— TASK DETAILS —
Transcribe the entries that follow, word for word.

— DATA SECTION —
=== Section Start ===

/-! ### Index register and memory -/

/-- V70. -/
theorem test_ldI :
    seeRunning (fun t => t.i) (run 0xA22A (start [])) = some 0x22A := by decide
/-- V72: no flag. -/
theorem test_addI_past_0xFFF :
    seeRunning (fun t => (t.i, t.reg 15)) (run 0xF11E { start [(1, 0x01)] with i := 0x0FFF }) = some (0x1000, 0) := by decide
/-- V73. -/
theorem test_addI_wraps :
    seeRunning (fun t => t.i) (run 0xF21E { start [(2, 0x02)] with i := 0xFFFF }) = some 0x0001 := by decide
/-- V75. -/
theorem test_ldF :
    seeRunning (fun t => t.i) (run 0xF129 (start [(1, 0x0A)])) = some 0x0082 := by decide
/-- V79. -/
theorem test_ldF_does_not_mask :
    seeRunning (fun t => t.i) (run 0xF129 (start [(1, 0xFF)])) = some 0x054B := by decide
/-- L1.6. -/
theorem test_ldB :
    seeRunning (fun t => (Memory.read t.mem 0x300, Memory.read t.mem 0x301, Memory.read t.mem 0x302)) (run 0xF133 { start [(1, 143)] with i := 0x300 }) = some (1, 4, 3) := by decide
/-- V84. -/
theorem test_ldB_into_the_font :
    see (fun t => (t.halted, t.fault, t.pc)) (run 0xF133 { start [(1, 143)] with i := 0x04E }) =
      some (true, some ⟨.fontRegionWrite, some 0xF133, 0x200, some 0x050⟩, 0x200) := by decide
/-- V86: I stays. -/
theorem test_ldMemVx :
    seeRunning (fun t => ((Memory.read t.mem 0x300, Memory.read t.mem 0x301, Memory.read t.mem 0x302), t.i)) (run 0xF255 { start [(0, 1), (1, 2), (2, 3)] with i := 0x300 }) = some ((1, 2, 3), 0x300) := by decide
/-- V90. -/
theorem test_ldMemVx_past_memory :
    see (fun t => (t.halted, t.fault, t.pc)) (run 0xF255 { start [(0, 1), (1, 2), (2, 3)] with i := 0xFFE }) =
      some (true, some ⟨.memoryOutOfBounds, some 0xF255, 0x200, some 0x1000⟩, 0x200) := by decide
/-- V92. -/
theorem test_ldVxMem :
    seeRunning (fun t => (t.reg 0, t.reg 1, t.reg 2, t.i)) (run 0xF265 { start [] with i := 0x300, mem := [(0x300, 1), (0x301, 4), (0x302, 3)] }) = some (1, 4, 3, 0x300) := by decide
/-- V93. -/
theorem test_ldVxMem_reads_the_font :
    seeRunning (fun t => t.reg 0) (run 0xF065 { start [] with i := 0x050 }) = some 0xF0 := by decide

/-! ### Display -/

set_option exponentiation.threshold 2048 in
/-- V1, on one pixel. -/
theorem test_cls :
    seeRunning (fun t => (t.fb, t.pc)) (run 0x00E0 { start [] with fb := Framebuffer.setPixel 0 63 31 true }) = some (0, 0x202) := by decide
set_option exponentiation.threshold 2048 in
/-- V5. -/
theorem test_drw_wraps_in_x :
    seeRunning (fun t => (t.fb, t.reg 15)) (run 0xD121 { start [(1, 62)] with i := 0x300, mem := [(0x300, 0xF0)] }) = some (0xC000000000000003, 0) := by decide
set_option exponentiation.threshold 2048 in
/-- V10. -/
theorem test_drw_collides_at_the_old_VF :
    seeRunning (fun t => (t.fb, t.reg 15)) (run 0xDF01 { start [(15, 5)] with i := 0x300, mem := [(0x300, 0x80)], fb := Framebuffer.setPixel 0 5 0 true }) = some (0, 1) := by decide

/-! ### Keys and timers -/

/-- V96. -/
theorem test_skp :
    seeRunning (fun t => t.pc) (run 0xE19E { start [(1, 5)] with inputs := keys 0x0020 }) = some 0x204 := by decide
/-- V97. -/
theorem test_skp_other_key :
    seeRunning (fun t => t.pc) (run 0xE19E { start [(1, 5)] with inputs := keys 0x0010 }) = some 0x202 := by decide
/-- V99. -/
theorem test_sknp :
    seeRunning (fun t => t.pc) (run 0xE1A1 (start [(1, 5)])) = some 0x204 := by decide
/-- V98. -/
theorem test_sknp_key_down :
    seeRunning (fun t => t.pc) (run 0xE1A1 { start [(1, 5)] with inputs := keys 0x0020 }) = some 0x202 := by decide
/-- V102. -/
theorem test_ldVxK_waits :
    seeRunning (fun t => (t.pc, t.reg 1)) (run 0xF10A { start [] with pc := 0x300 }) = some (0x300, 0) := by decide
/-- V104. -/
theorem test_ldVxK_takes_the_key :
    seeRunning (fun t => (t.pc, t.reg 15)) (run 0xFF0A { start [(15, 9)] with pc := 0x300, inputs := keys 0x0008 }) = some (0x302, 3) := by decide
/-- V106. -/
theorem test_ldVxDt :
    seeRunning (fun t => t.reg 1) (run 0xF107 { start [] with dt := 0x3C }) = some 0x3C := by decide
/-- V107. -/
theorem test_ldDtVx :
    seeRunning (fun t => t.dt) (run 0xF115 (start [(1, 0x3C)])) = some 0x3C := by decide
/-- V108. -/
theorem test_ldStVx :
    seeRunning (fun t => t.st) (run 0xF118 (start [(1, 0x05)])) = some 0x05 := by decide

=== Section End ===

— ANSWER TO THIS PROBLEM —
/-! ### Index register and memory -/

/-- V70. -/
theorem test_ldI :
    seeRunning (fun t => t.i) (run 0xA22A (start [])) = some 0x22A := by decide
/-- V72: no flag. -/
theorem test_addI_past_0xFFF :
    seeRunning (fun t => (t.i, t.reg 15)) (run 0xF11E { start [(1, 0x01)] with i := 0x0FFF }) = some (0x1000, 0) := by decide
/-- V73. -/
theorem test_addI_wraps :
    seeRunning (fun t => t.i) (run 0xF21E { start [(2, 0x02)] with i := 0xFFFF }) = some 0x0001 := by decide
/-- V75. -/
theorem test_ldF :
    seeRunning (fun t => t.i) (run 0xF129 (start [(1, 0x0A)])) = some 0x0082 := by decide
/-- V79. -/
theorem test_ldF_does_not_mask :
    seeRunning (fun t => t.i) (run 0xF129 (start [(1, 0xFF)])) = some 0x054B := by decide
/-- L1.6. -/
theorem test_ldB :
    seeRunning (fun t => (Memory.read t.mem 0x300, Memory.read t.mem 0x301, Memory.read t.mem 0x302)) (run 0xF133 { start [(1, 143)] with i := 0x300 }) = some (1, 4, 3) := by decide
/-- V84. -/
theorem test_ldB_into_the_font :
    see (fun t => (t.halted, t.fault, t.pc)) (run 0xF133 { start [(1, 143)] with i := 0x04E }) =
      some (true, some ⟨.fontRegionWrite, some 0xF133, 0x200, some 0x050⟩, 0x200) := by decide
/-- V86: I stays. -/
theorem test_ldMemVx :
    seeRunning (fun t => ((Memory.read t.mem 0x300, Memory.read t.mem 0x301, Memory.read t.mem 0x302), t.i)) (run 0xF255 { start [(0, 1), (1, 2), (2, 3)] with i := 0x300 }) = some ((1, 2, 3), 0x300) := by decide
/-- V90. -/
theorem test_ldMemVx_past_memory :
    see (fun t => (t.halted, t.fault, t.pc)) (run 0xF255 { start [(0, 1), (1, 2), (2, 3)] with i := 0xFFE }) =
      some (true, some ⟨.memoryOutOfBounds, some 0xF255, 0x200, some 0x1000⟩, 0x200) := by decide
/-- V92. -/
theorem test_ldVxMem :
    seeRunning (fun t => (t.reg 0, t.reg 1, t.reg 2, t.i)) (run 0xF265 { start [] with i := 0x300, mem := [(0x300, 1), (0x301, 4), (0x302, 3)] }) = some (1, 4, 3, 0x300) := by decide
/-- V93. -/
theorem test_ldVxMem_reads_the_font :
    seeRunning (fun t => t.reg 0) (run 0xF065 { start [] with i := 0x050 }) = some 0xF0 := by decide

/-! ### Display -/

set_option exponentiation.threshold 2048 in
/-- V1, on one pixel. -/
theorem test_cls :
    seeRunning (fun t => (t.fb, t.pc)) (run 0x00E0 { start [] with fb := Framebuffer.setPixel 0 63 31 true }) = some (0, 0x202) := by decide
set_option exponentiation.threshold 2048 in
/-- V5. -/
theorem test_drw_wraps_in_x :
    seeRunning (fun t => (t.fb, t.reg 15)) (run 0xD121 { start [(1, 62)] with i := 0x300, mem := [(0x300, 0xF0)] }) = some (0xC000000000000003, 0) := by decide
set_option exponentiation.threshold 2048 in
/-- V10. -/
theorem test_drw_collides_at_the_old_VF :
    seeRunning (fun t => (t.fb, t.reg 15)) (run 0xDF01 { start [(15, 5)] with i := 0x300, mem := [(0x300, 0x80)], fb := Framebuffer.setPixel 0 5 0 true }) = some (0, 1) := by decide

/-! ### Keys and timers -/

/-- V96. -/
theorem test_skp :
    seeRunning (fun t => t.pc) (run 0xE19E { start [(1, 5)] with inputs := keys 0x0020 }) = some 0x204 := by decide
/-- V97. -/
theorem test_skp_other_key :
    seeRunning (fun t => t.pc) (run 0xE19E { start [(1, 5)] with inputs := keys 0x0010 }) = some 0x202 := by decide
/-- V99. -/
theorem test_sknp :
    seeRunning (fun t => t.pc) (run 0xE1A1 (start [(1, 5)])) = some 0x204 := by decide
/-- V98. -/
theorem test_sknp_key_down :
    seeRunning (fun t => t.pc) (run 0xE1A1 { start [(1, 5)] with inputs := keys 0x0020 }) = some 0x202 := by decide
/-- V102. -/
theorem test_ldVxK_waits :
    seeRunning (fun t => (t.pc, t.reg 1)) (run 0xF10A { start [] with pc := 0x300 }) = some (0x300, 0) := by decide
/-- V104. -/
theorem test_ldVxK_takes_the_key :
    seeRunning (fun t => (t.pc, t.reg 15)) (run 0xFF0A { start [(15, 9)] with pc := 0x300, inputs := keys 0x0008 }) = some (0x302, 3) := by decide
/-- V106. -/
theorem test_ldVxDt :
    seeRunning (fun t => t.reg 1) (run 0xF107 { start [] with dt := 0x3C }) = some 0x3C := by decide
/-- V107. -/
theorem test_ldDtVx :
    seeRunning (fun t => t.dt) (run 0xF115 (start [(1, 0x3C)])) = some 0x3C := by decide
/-- V108. -/
theorem test_ldStVx :
    seeRunning (fun t => t.st) (run 0xF118 (start [(1, 0x05)])) = some 0x05 := by decide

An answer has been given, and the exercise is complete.